(Extracted records)

theorem faultdoneKill (vi : Nat) (v : BitVec 64) (trusted : Bool) : Statement (.faultdoneKill vi v trusted) := fun _ h => by cases h

theorem migcmdGo (vi : Nat) (v : BitVec 64) (trusted : Bool) : Statement (.migcmdGo vi v trusted) := fun _ h => by cases h

theorem migrationComplete (vi : Nat) (token : Nat) (ext : Bytes) : Statement (.migrationComplete vi token ext) := fun _ h => by cases h

theorem bar4Read (vi : Nat) (off : Nat) (n : Nat) (trusted : Bool) : Statement (.bar4Read vi off n trusted) := fun _ h => by cases h

theorem bar4Write (vi : Nat) (off : Nat) (data : Bytes) (trusted : Bool) : Statement (.bar4Write vi off data trusted) := fun _ h => by cases h

theorem bar4Atomic (vi : Nat) (off : Nat) (a : HostAtomic) (trusted : Bool) : Statement (.bar4Atomic vi off a trusted) := fun _ h => by cases h

theorem atsTranslationCompletion (who : Nat) (ok : Bool) : Statement (.atsTranslationCompletion who ok) := fun _ h => by cases h

theorem priPageResponse (who : Nat) (ok : Bool) : Statement (.priPageResponse who ok) := fun _ h => by cases h

theorem atsInvalidateRequest (vi : Nat) (lo : Nat) (hi : Nat) : Statement (.atsInvalidateRequest vi lo hi) := fun _ h => by cases h

theorem atsInvalidateComplete (vi : Nat) : Statement (.atsInvalidateComplete vi) := fun _ h => by cases h

theorem pcieCompletionTimeout (cmd : Nat) : Statement (.pcieCompletionTimeout cmd) := fun _ h => by cases h

theorem vientryWrite (vi : Nat) (i : Nat) (v : BitVec 64) : Statement (.vientryWrite vi i v) := fun _ h => by cases h

theorem functionLevelReset (vi : Nat) : Statement (.functionLevelReset vi) := fun _ h => by cases h

theorem savepoolWrite (vi : Nat) (size : Bool) (v : BitVec 64) : Statement (.savepoolWrite vi size v) := fun _ h => by cases h

theorem ctxcmdPreempt (v : BitVec 64) : Statement (.ctxcmdPreempt v) := fun _ h => by cases h

theorem ctxcmdResume (v : BitVec 64) : Statement (.ctxcmdResume v) := fun _ h => by cases h

theorem ctxcmdKill (v : BitVec 64) : Statement (.ctxcmdKill v) := fun _ h => by cases h

theorem registerWrite (r : HostReg) (v : BitVec 64) (trusted : Bool) : Statement (.registerWrite r v trusted) := fun _ h => by cases h

theorem worldreq (v : BitVec 64) : Statement (.worldreq v) := fun _ h => by cases h

theorem handoverComplete : Statement .handoverComplete := fun _ h => by cases h

theorem sealedRangeWrite (vi : Nat) (i : Nat) (v : BitVec 64) : Statement (.sealedRangeWrite vi i v) := fun _ h => by cases h

theorem measExtend (i : BitVec 32) : Statement (.measExtend i) := fun _ h => by cases h

theorem lockbootWrite (v : BitVec 32) : Statement (.lockbootWrite v) := fun _ h => by cases h

theorem doeRequestArrive (fn : Nat) (typ : Nat) (data : Bytes) : Statement (.doeRequestArrive fn typ data) := fun _ h => by cases h

theorem rsplenWrite (fn : Nat) (v : BitVec 32) : Statement (.rsplenWrite fn v) := fun _ h => by cases h

theorem doeAbort (fn : Nat) : Statement (.doeAbort fn) := fun _ h => by cases h

theorem getVersion (fn : Nat) (msg : Bytes) : Statement (.getVersion fn msg) := fun _ h => by cases h

theorem getCapabilities (fn : Nat) (msg : Bytes) : Statement (.getCapabilities fn msg) := fun _ h => by cases h

theorem negotiateAlgorithms (fn : Nat) (msg : Bytes) : Statement (.negotiateAlgorithms fn msg) := fun _ h => by cases h

theorem getDigests (fn : Nat) (msg : Bytes) : Statement (.getDigests fn msg) := fun _ h => by cases h

theorem getCertificate (fn : Nat) (msg : Bytes) : Statement (.getCertificate fn msg) := fun _ h => by cases h

theorem challenge (fn : Nat) (msg : Bytes) : Statement (.challenge fn msg) := fun _ h => by cases h

theorem getMeasurements (fn : Nat) (msg : Bytes) : Statement (.getMeasurements fn msg) := fun _ h => by cases h

theorem keyExchange (fn : Nat) (msg : Bytes) : Statement (.keyExchange fn msg) := fun _ h => by cases h

theorem setObservation (fn : Nat) (secured : Bool) (msg : Bytes) : Statement (.setObservation fn secured msg) := fun _ h => by cases h

theorem getTdispVersion (vi : Nat) (pfSession : Bool) : Statement (.getTdispVersion vi pfSession) := fun _ h => by cases h

theorem getTdispCapabilities (vi : Nat) (pfSession : Bool) : Statement (.getTdispCapabilities vi pfSession) := fun _ h => by cases h

theorem lockInterfaceRequest (vi : Nat) (pfSession : Bool) : Statement (.lockInterfaceRequest vi pfSession) := fun _ h => by cases h

theorem getDeviceInterfaceReport (vi : Nat) (pfSession : Bool) : Statement (.getDeviceInterfaceReport vi pfSession) := fun _ h => by cases h

theorem getDeviceInterfaceState (vi : Nat) (pfSession : Bool) : Statement (.getDeviceInterfaceState vi pfSession) := fun _ h => by cases h

theorem startInterfaceRequest (vi : Nat) (pfSession : Bool) (nonce : BitVec 256) : Statement (.startInterfaceRequest vi pfSession nonce) := fun _ h => by cases h

theorem stopInterfaceRequest (vi : Nat) (pfSession : Bool) : Statement (.stopInterfaceRequest vi pfSession) := fun _ h => by cases h

theorem ideStreamInsecure (vi : Nat) : Statement (.ideStreamInsecure vi) := fun _ h => by cases h

theorem teldataRead (requester : BitVec 16) : Statement (.teldataRead requester) := fun _ h => by cases h

theorem setrank (secured : Bool) (tag : BitVec 16) (msg : Bytes) : Statement (.setrank secured tag msg) := fun _ h => by cases h

theorem setpod (secured : Bool) (tag : BitVec 16) (msg : Bytes) : Statement (.setpod secured tag msg) := fun _ h => by cases h

theorem setpath (secured : Bool) (tag : BitVec 16) (msg : Bytes) : Statement (.setpath secured tag msg) := fun _ h => by cases h

theorem setcam (secured : Bool) (tag : BitVec 16) (msg : Bytes) : Statement (.setcam secured tag msg) := fun _ h => by cases h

▸ **ASSIGNMENT**
There is a line with "theorem ideStreamInsecure (vi" and a line with "theorem setrank (secured" above. Copy exactly those two lines and all lines between them, with nothing else.

▸ **RESULT FOR THIS TASK**
theorem ideStreamInsecure (vi : Nat) : Statement (.ideStreamInsecure vi) := fun _ h => by cases h

theorem teldataRead (requester : BitVec 16) : Statement (.teldataRead requester) := fun _ h => by cases h

theorem setrank (secured : Bool) (tag : BitVec 16) (msg : Bytes) : Statement (.setrank secured tag msg) := fun _ h => by cases h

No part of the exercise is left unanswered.